It's not accidental that states providing climate leadership are the states with the biggest clean energy sectors, including California.
Only a few weeks ago there was a strong consensus that the oil industry, by spending millions of dollars on behalf of a cadre of moderate Democrats in the Assembly, had blocked just such a doubling down on the state's existing 2020 goals. For the oil industry, victory was an existential necessity. Only by holding future climate commitments hostage could the industry hope to get Gov. Brown to abandon the state's existing mandate that by 2020 the carbon content of fuels be cut by 10 percent. As a practical matter, the requirement means roughly 20 percent of California's more vehicles will be driving on something other than oil—electricity, natural gas or biofuels.

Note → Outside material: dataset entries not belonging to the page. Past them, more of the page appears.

/-- The correct checksum of a `FrameNote` is that of the frame it is written into. -/
theorem FrameNote.correctChk_eq_xorAll (f : FrameNote) (x : Byte) :
    f.correctChk = xorAll ((f.instr x).opcode :: (f.instr x).payload.bytes) := by
  obtain ⟨hop, hp⟩ := f.instr_opcode_payload x 0#8
  rw [hop, hp, ← checksum_eq_xorAll, FrameNote.correctChk]

/-- Settles O11: the checksum is computed from the opcode and the payload, which do not depend on it. -/
theorem notationFramesAreValid : Obligations.NotationFramesAreValid :=
  fun f => ⟨(f.instr_chk? _).trans (congrArg some (f.correctChk_eq_xorAll _)), rfl⟩

end Sys2Proof.Machine
end

section
/-! PROOFS. The family 40_command_table.md: the contracts of the table's two functions (R81), no run changes the table (R82), and
the 6-bit words of its read-only memory (R84, D8). -/

namespace Sys2Proof.Machine

/-! ### Runs change no configuration field (R82, R26) -/

/-- A run of one more cycle answers a state exactly when its first cycle and the rest of the run do. -/
theorem run_succ_eq_next_iff {k : Nat} {s t : State} :
    run (k + 1) s = .next t ↔ ∃ u, step s = .next u ∧ run k u = .next t := by
  cases h : step s <;> simp [run, h]

/-- What every step keeps, every run keeps. -/
theorem run_preserves {P : State → Prop} (hP : ∀ {s t}, step s = .next t → P s → P t) {k : Nat} {s t : State}
    (h : run k s = .next t) (hs : P s) : P t := by
  induction k generalizing s with
  | zero => cases h; exact hs
  | succ k ih =>
    obtain ⟨u, hstep, hrun⟩ := run_succ_eq_next_iff.mp h
    exact ih hrun (hP hstep hs)

/-- R26, R53: the configuration is no state of the block. -/
theorem run_cfg {k : Nat} {s t : State} (h : run k s = .next t) : t.cfg = s.cfg :=
  run_preserves (P := fun u => u.cfg = s.cfg) (fun hstep hu => (step_cfg_inputs hstep).1.trans hu) h rfl

/-- Settles O5: the table of a state is that of its configuration, which every cycle, reset included, keeps. -/
theorem noRunChangesTheTable : Obligations.NoRunChangesTheTable :=
  fun _ _ _ h => ⟨run_cfg h, fun b => congrArg (table · b) (run_cfg h)⟩

/-! ### The contracts of `is_valid` and `payload_length` (R81) -/

theorem contracts_of_table_some {c : Config} {b : Byte} {e : Entry} (h : table c b = some e) :
    isValid c b = true ∧ payloadLength c b = some e.len := by
  simp [isValid, payloadLength, h]

theorem contracts_of_table_none {c : Config} {b : Byte} (h : table c b = none) :
    isValid c b = false ∧ payloadLength c b = none := by
  simp [isValid, payloadLength, h]

/-- Settles O3, by cases on the table's answer; a two-bit length is at most 3. -/
theorem tableContractsHoldForEveryByte : Obligations.TableContractsHoldForEveryByte := by
  intro c b
  cases h : table c b with
  | some e =>
    obtain ⟨hvalid, hlen⟩ := contracts_of_table_some h
    exact .inl ⟨e.cls, e.len, rfl, hvalid, hlen, Nat.le_of_lt_succ e.len.isLt⟩
  | none => exact .inr ⟨rfl, contracts_of_table_none h⟩

/-! ### The words of the table's read-only memory (R84, D8) -/

@[simp] theorem classOfCode_classCode (cls : CmdClass) : classOfCode (classCode cls) = cls := by
  cases cls <;> rfl

/-- Every one of the eight codes is the code of its class. -/
@[simp] theorem classCode_classOfCode (k : BitVec 3) : classCode (classOfCode k) = k := by
  revert k; decide

/-- The `valid` bit of a word is bit 5. -/
theorem valid_eq_one_iff (w : BitVec 6) : w.extractLsb' 5 1 = 1#1 ↔ w.getLsbD 5 = true := by
  simp [BitVec.eq_of_getLsbD_eq_iff]

theorem romEntry_of_valid {w : BitVec 6} (h : w.getLsbD 5 = true) :
    romEntry w = some ⟨classOfCode (w.extractLsb' 2 3), w.extractLsb' 0 2⟩ :=
  if_pos ((valid_eq_one_iff w).mpr h)

theorem romEntry_of_not_valid {w : BitVec 6} (h : w.getLsbD 5 = false) : romEntry w = none :=
  if_neg fun hv => Bool.false_ne_true (h.symm.trans ((valid_eq_one_iff w).mp hv))

/-- Unpacking a word `{1, k, n}` gives its class and its length. -/
theorem romEntry_packed (k : BitVec 3) (n : Count) : romEntry (1#1 ++ k ++ n) = some ⟨classOfCode k, n⟩ := by
  have hvalid : (1#1 ++ k ++ n).extractLsb' 5 1 = 1#1 :=
    (BitVec.extractLsb'_append_eq_of_le (by decide)).trans BitVec.extractLsb'_append_eq_left
  have hcls : (1#1 ++ k ++ n).extractLsb' 2 3 = k :=
    (BitVec.extractLsb'_append_eq_of_le (by decide)).trans BitVec.extractLsb'_append_eq_right
  have hlen : (1#1 ++ k ++ n).extractLsb' 0 2 = n := BitVec.extractLsb'_append_eq_right
  rw [romEntry, if_pos hvalid, hcls, hlen]

/-- A word is its three fields `{valid, cls, len}` packed. -/
theorem packed_fields (w : BitVec 6) : w.extractLsb' 5 1 ++ w.extractLsb' 2 3 ++ w.extractLsb' 0 2 = w := by
  have hhigh : w.extractLsb' 5 1 ++ w.extractLsb' 2 3 = w.extractLsb' 2 4 :=
    BitVec.extractLsb'_append_extractLsb'_eq_extractLsb' rfl
  rw [hhigh]
  exact BitVec.extractLsb'_append_extractLsb' (w := 4) (len := 2) (x := w)

theorem romEntry_romWord (e : Option Entry) : romEntry (romWord e) = e := by
  cases e with
  | none => rfl
  | some e => rw [romWord, romEntry_packed, classOfCode_classCode]

theorem romWord_romEntry {w : BitVec 6} (h : w.getLsbD 5 = true) : romWord (romEntry w) = w := by
  rw [romEntry_of_valid h, romWord, classCode_classOfCode, ← (valid_eq_one_iff w).mpr h, packed_fields]

/-- Settles O4: packing and unpacking undo each other field by field, and the `valid` bit decides whether there is an entry. -/
theorem romWordsCarryTheirEntries : Obligations.RomWordsCarryTheirEntries :=
  ⟨romEntry_romWord, fun _ => romWord_romEntry, fun _ => romEntry_of_not_valid⟩

end Sys2Proof.Machine
end

section
/-! PROOFS. The family 41_frame_parser.md: what each byte does (R90 to R96), the step as one function (R97), a frame from
IDLE (R100), and the way back to IDLE from every state (R102). -/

And oil knows it cannot withstand a competitive transportation fuels market. Once California creates such a market and builds businesses that can produce low carbon fuels at scale, fuels competition will go global and oil's empire will wither. But it looked like oil had survived to fight another day. Gov. Brown had signaled his next move by forming a ballot committee for a (high-risk) initiative for the fall of 2018. But a small group of climate and environmental justice advocates refused to let the Assembly moderates off the hook. Demanding a vote, they re-energized their broad coalition of main-line businesses, EJ advocates, labor, climate greens, the faith community, clean tech and clean fuels businesses, local government and public health advocates.

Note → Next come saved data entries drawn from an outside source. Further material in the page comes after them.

-- ==== Sys2Proof/Word.lean ====
section
/-! DEFINITION. The words of the machine (00 R5, 01 R14): bytes, 32-bit instruction words, 64-bit
scalar words, 1,024-bit vector registers, and the plainest arithmetic on them. -/

namespace Sys2Proof

abbrev Byte := BitVec 8
/-- An instruction word (02 R27). -/
abbrev IWord := BitVec 32
/-- A scalar register (01 R14). -/
abbrev Word := BitVec 64
/-- A vector register, 32 lanes of 32 bits (01 R14). -/
abbrev VWord := BitVec 1024

/-- Bits `h` down to `l` of a word as an unsigned number (00 R5, `Bits(x, h, l)`). -/
def bits (x : BitVec w) (h l : Nat) : Nat := x.toNat / 2 ^ l % 2 ^ (h + 1 - l)

/-- `SignExt(x, n)` of 00 R5. -/
def signExt (x : BitVec n) : Word := x.signExtend 64

/-- `ZeroExt(x, n)` of 00 R5. -/
def zeroExt (x : BitVec n) : Word := x.zeroExtend 64

end Sys2Proof
end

Assembly Speaker Anthony Rendon told them he would give them a vote once they had the votes—and on Tuesday he pulled the trigger, giving the oil industry, which thought it had won, only 24 hours to regroup. It wasn't enough and the Assembly passed SB32 by 47 votes, a six vote margin over the 41 needed. The California Nurses Association was heard from, but so was Ebay. Gov. Brown and the White House weighed in, but a lone Republican, Assemblywoman Catherine Baker joined them in supporting progress. Wednesday the Senate concurred and the bill, linked to an environmental justice focused companion bill, went to the governor for his signature.

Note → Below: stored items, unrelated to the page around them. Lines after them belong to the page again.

/-! Checks of R32. -/

/-- Fields the tables mark "0". -/
def needZero (c : Bool) (k : Decoded) : Decoded := if c then k else .error .nonzeroField
/-- The element type of a vector instruction, within the set the operation allows. -/
def needType (t : BitVec 3) (ok : ETy → Bool) (k : ETy → Decoded) : Decoded :=
  match etyOf t with
  | some t => if ok t then k t else .error .elementType
  | none => .error .elementType
def needScope (c : BitVec 3) (k : Scope → Decoded) : Decoded :=
  match scopeOf c with
  | some sc => k sc
  | none => .error .badScope
/-- Scopes 1 to 5, for the atomics (02 R40). -/
def needScope1 (c : BitVec 3) (k : Scope → Decoded) : Decoded :=
  match scopeOf c with
  | some sc => if sc = .str then .error .badScope else k sc
  | none => .error .badScope
def needK (c : Reg) (k : KReg → Decoded) : Decoded :=
  match kregOf c with
  | some r => k r
  | none => .error .registerRange
def needZ (c : Reg) (k : ZReg → Decoded) : Decoded :=
  match zregOf c with
  | some r => k r
  | none => .error .registerRange
def needQ (c : Reg) (k : BitVec 2 → Decoded) : Decoded :=
  match qregOf c with
  | some r => k r
  | none => .error .registerRange


/-- LOAD, opcode 0x01 (02 R37). An f3b of 4 to 7 is reserved for LACQ. -/
def decodeLoad (w : IWord) : Decoded :=
  match (fF3 w).toNat with
  | 0 => .ok (.lb (fS w) (fRd w) (fRs1 w) (fImmI w))
  | 1 => .ok (.lbu (fS w) (fRd w) (fRs1 w) (fImmI w))
  | 2 => .ok (.lh (fS w) (fRd w) (fRs1 w) (fImmI w))
  | 3 => .ok (.lhu (fS w) (fRd w) (fRs1 w) (fImmI w))
  | 4 => .ok (.lw (fS w) (fRd w) (fRs1 w) (fImmI w))
  | 5 => .ok (.lwu (fS w) (fRd w) (fRs1 w) (fImmI w))
  | 6 => .ok (.ld (fS w) (fRd w) (fRs1 w) (fImmI w))
  | 7 => needScope (fTop w) fun sc => needZero (fRs2 w == 0 && w.extractLsb' 27 1 == 0#1) (.ok (.lacq (fS w) sc (widthOf (w.extractLsb' 25 2)) (fRd w) (fRs1 w)))
  | _ => .error .reservedFunction

/-- STORE, opcode 0x02 (02 R37). -/
def decodeStore (w : IWord) : Decoded :=
  match (fF3 w).toNat with
  | 0 => .ok (.sb (fS w) (fRs1 w) (fRs2 w) (fImmS w))
  | 1 => .ok (.sh (fS w) (fRs1 w) (fRs2 w) (fImmS w))
  | 2 => .ok (.sw (fS w) (fRs1 w) (fRs2 w) (fImmS w))
  | 3 => .ok (.sd (fS w) (fRs1 w) (fRs2 w) (fImmS w))
  | 4 => needScope (fTop w) fun sc => needZero (fRd w == 0 && w.extractLsb' 27 1 == 0#1) (.ok (.srel (fS w) sc (widthOf (w.extractLsb' 25 2)) (fRs1 w) (fRs2 w)))
  | 5 => if (fRs2 w).toNat < 2 then .ok (.pref (fS w) (fRs2 w == 1) (fRs1 w) (fImmS w)) else .error .reservedFunction
  | _ => .error .reservedFunction

/-- SLLI, SRLI, SRAI: the kind is imm[10:9] (02 R34). -/
def decodeShiftImm (w : IWord) : Decoded :=
  match (w.extractLsb' 29 2).toNat with
  | 0 => .ok (.slli (fS w) (fRd w) (fRs1 w) (w.extractLsb' 20 6))
  | 1 => .ok (.srli (fS w) (fRd w) (fRs1 w) (w.extractLsb' 20 6))
  | 2 => .ok (.srai (fS w) (fRd w) (fRs1 w) (w.extractLsb' 20 6))
  | _ => .error .reservedFunction

/-- OP-IMM, opcode 0x03 (02 R34); imm[8:6] of the shifts is 0. -/
def decodeOpImm (w : IWord) : Decoded :=
  match (fF3 w).toNat with
  | 0 => .ok (.addi (fS w) (fRd w) (fRs1 w) (fImmI w))
  | 1 => needZero (w.extractLsb' 26 3 == 0#3) (decodeShiftImm w)
  | 2 => .ok (.slti (fS w) (fRd w) (fRs1 w) (fImmI w))
  | 3 => .ok (.sltiu (fS w) (fRd w) (fRs1 w) (fImmI w))
  | 4 => .ok (.xori (fS w) (fRd w) (fRs1 w) (fImmI w))
  | 5 => .ok (.addiw (fS w) (fRd w) (fRs1 w) (fImmI w))
  | 6 => .ok (.ori (fS w) (fRd w) (fRs1 w) (fImmI w))
  | 7 => .ok (.andi (fS w) (fRd w) (fRs1 w) (fImmI w))
  | _ => .error .reservedFunction

/-- OP, opcode 0x04 (02 R34). -/
def decodeOp (w : IWord) : Decoded :=
  match (fF3 w).toNat, (fF6 w).toNat with
  | 0, 0 => .ok (.add (fS w) (fRd w) (fRs1 w) (fRs2 w))
  | 0, 1 => .ok (.sub (fS w) (fRd w) (fRs1 w) (fRs2 w))
  | 1, 0 => .ok (.sll (fS w) (fRd w) (fRs1 w) (fRs2 w))
  | 1, 1 => .ok (.srl (fS w) (fRd w) (fRs1 w) (fRs2 w))
  | 1, 2 => .ok (.sra (fS w) (fRd w) (fRs1 w) (fRs2 w))
  | 2, 0 => .ok (.slt (fS w) (fRd w) (fRs1 w) (fRs2 w))
  | 2, 1 => .ok (.sltu (fS w) (fRd w) (fRs1 w) (fRs2 w))
  | 3, 0 => .ok (.and (fS w) (fRd w) (fRs1 w) (fRs2 w))
  | 3, 1 => .ok (.or (fS w) (fRd w) (fRs1 w) (fRs2 w))
  | 3, 2 => .ok (.xor (fS w) (fRd w) (fRs1 w) (fRs2 w))
  | 4, 0 => .ok (.min (fS w) (fRd w) (fRs1 w) (fRs2 w))
  | 4, 1 => .ok (.max (fS w) (fRd w) (fRs1 w) (fRs2 w))
  | 4, 2 => .ok (.minu (fS w) (fRd w) (fRs1 w) (fRs2 w))
  | 4, 3 => .ok (.maxu (fS w) (fRd w) (fRs1 w) (fRs2 w))
  | 5, 0 => .ok (.addw (fS w) (fRd w) (fRs1 w) (fRs2 w))
  | 5, 1 => .ok (.subw (fS w) (fRd w) (fRs1 w) (fRs2 w))
  | 5, 2 => .ok (.sllw (fS w) (fRd w) (fRs1 w) (fRs2 w))
  | 5, 3 => .ok (.srlw (fS w) (fRd w) (fRs1 w) (fRs2 w))
  | 5, 4 => .ok (.sraw (fS w) (fRd w) (fRs1 w) (fRs2 w))
  | 6, 0 => needZero (fRs2 w == 0) (.ok (.clz (fS w) (fRd w) (fRs1 w)))
  | 6, 1 => needZero (fRs2 w == 0) (.ok (.ctz (fS w) (fRd w) (fRs1 w)))
  | 6, 2 => needZero (fRs2 w == 0) (.ok (.popc (fS w) (fRd w) (fRs1 w)))
  | 6, 3 => needZero (fRs2 w == 0) (.ok (.sextB (fS w) (fRd w) (fRs1 w)))
  | 6, 4 => needZero (fRs2 w == 0) (.ok (.sextH (fS w) (fRd w) (fRs1 w)))
  | 6, 5 => needZero (fRs2 w == 0) (.ok (.sextW (fS w) (fRd w) (fRs1 w)))
  | 6, 6 => needZero (fRs2 w == 0) (.ok (.zextW (fS w) (fRd w) (fRs1 w)))
  | _, _ => .error .reservedFunction

/-- MULDIV, opcode 0x05 (02 R34). -/
def decodeMulDiv (w : IWord) : Decoded :=
  match (fF3 w).toNat, (fF6 w).toNat with
  | 0, 0 => .ok (.mul (fS w) (fRd w) (fRs1 w) (fRs2 w))
  | 1, 0 => .ok (.mulh (fS w) (fRd w) (fRs1 w) (fRs2 w))
  | 2, 0 => .ok (.mulhu (fS w) (fRd w) (fRs1 w) (fRs2 w))
  | 3, 0 => .ok (.mulw (fS w) (fRd w) (fRs1 w) (fRs2 w))
  | 4, 0 => .ok (.div (fS w) (fRd w) (fRs1 w) (fRs2 w))
  | 5, 0 => .ok (.divu (fS w) (fRd w) (fRs1 w) (fRs2 w))
  | 6, 0 => .ok (.rem (fS w) (fRd w) (fRs1 w) (fRs2 w))
  | 7, 0 => .ok (.remu (fS w) (fRd w) (fRs1 w) (fRs2 w))
  | 4, 1 => .ok (.divW (fS w) (fRd w) (fRs1 w) (fRs2 w))
  | 5, 1 => .ok (.divuW (fS w) (fRd w) (fRs1 w) (fRs2 w))
  | 6, 1 => .ok (.remW (fS w) (fRd w) (fRs1 w) (fRs2 w))
  | 7, 1 => .ok (.remuW (fS w) (fRd w) (fRs1 w) (fRs2 w))
  | _, _ => .error .reservedFunction

/-- LUI, opcode 0x06 (02 R35). -/
def decodeLui (w : IWord) : Decoded :=
  .ok (.lui (fS w) (fRd w) (fImmU w))

/-- AUIPC, opcode 0x07 (02 R35). -/
def decodeAuipc (w : IWord) : Decoded :=
  .ok (.auipc (fS w) (fRd w) (fImmU w))

/-- JAL, opcode 0x08 (02 R35). -/
def decodeJal (w : IWord) : Decoded :=
  .ok (.jal (fS w) (fRd w) (fImmU w))

/-- JALR, opcode 0x09 (02 R35). -/
def decodeJalr (w : IWord) : Decoded :=
  match (fF3 w).toNat with
  | 0 => .ok (.jalr (fS w) (fRd w) (fRs1 w) (fImmI w))
  | _ => .error .reservedFunction

/-- BRANCH, opcode 0x0A (02 R35). -/
def decodeBranch (w : IWord) : Decoded :=
  match (fF3 w).toNat with
  | 0 => .ok (.beq (fS w) (fRs1 w) (fRs2 w) (fImmS w))
  | 1 => .ok (.bne (fS w) (fRs1 w) (fRs2 w) (fImmS w))
  | 4 => .ok (.blt (fS w) (fRs1 w) (fRs2 w) (fImmS w))
  | 5 => .ok (.bge (fS w) (fRs1 w) (fRs2 w) (fImmS w))
  | 6 => .ok (.bltu (fS w) (fRs1 w) (fRs2 w) (fImmS w))
  | 7 => .ok (.bgeu (fS w) (fRs1 w) (fRs2 w) (fImmS w))
  | _ => .error .reservedFunction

Why the victory? Quite simply, retail politics. Clean energy now provides far more stimulus and creates far more jobs than fossil fuels. Clean power is seen by the public as the linch-pin of the state's economic future. Jobs on the ground trump oil industry ads on the screen. It's not accidental that states providing climate leadership are the states with the biggest clean energy sectors—California, Washington, Nevada, Oregon—and Iowa, with its nation leading wind sector and a public utility, Mid-America, that is planning to shortly hit 85 percent renewables and go on to 100 percent.
And it's cheaper.
The oil industry is in a state of shock. Their press release bizarrely asserted that Rendon had scheduled the vote to "cover up" the fact that the state's latest auction for carbon emission permits had attracted few buyers—a result oil called "terrible." The auction simply reflected the fact that emitters, uncertain if the law would be extended past 2020, did not know how many permits they needed to buy. The oil industry conceded as much, saying "Today's miserable auction result reflects the market's lack of certainty." But it is revealing that oil called it "terrible" and "miserable" that the cost of carbon permits was low—demonstrating again that what they fear is not that decarbonizing will cost too much and hurt the economy, but that it will prove irresistibly cheap and strand them. Also revealing—SB32 was written precisely to provide the certainty whose absence the oil industry allegedly deplores!
(In fact, the legislature is going home next week and Rendon had to bring the bill up more or less when he did. The short notice was tactical—but hardly conspiratorial).
Ideological, right-wing opponents of climate progress and clean energy stayed more on message, releasing a poll purporting to show that the public, all the other evidence to the contrary, didn't really favor tougher clean-up of carbon pollution or California climate leadership after all.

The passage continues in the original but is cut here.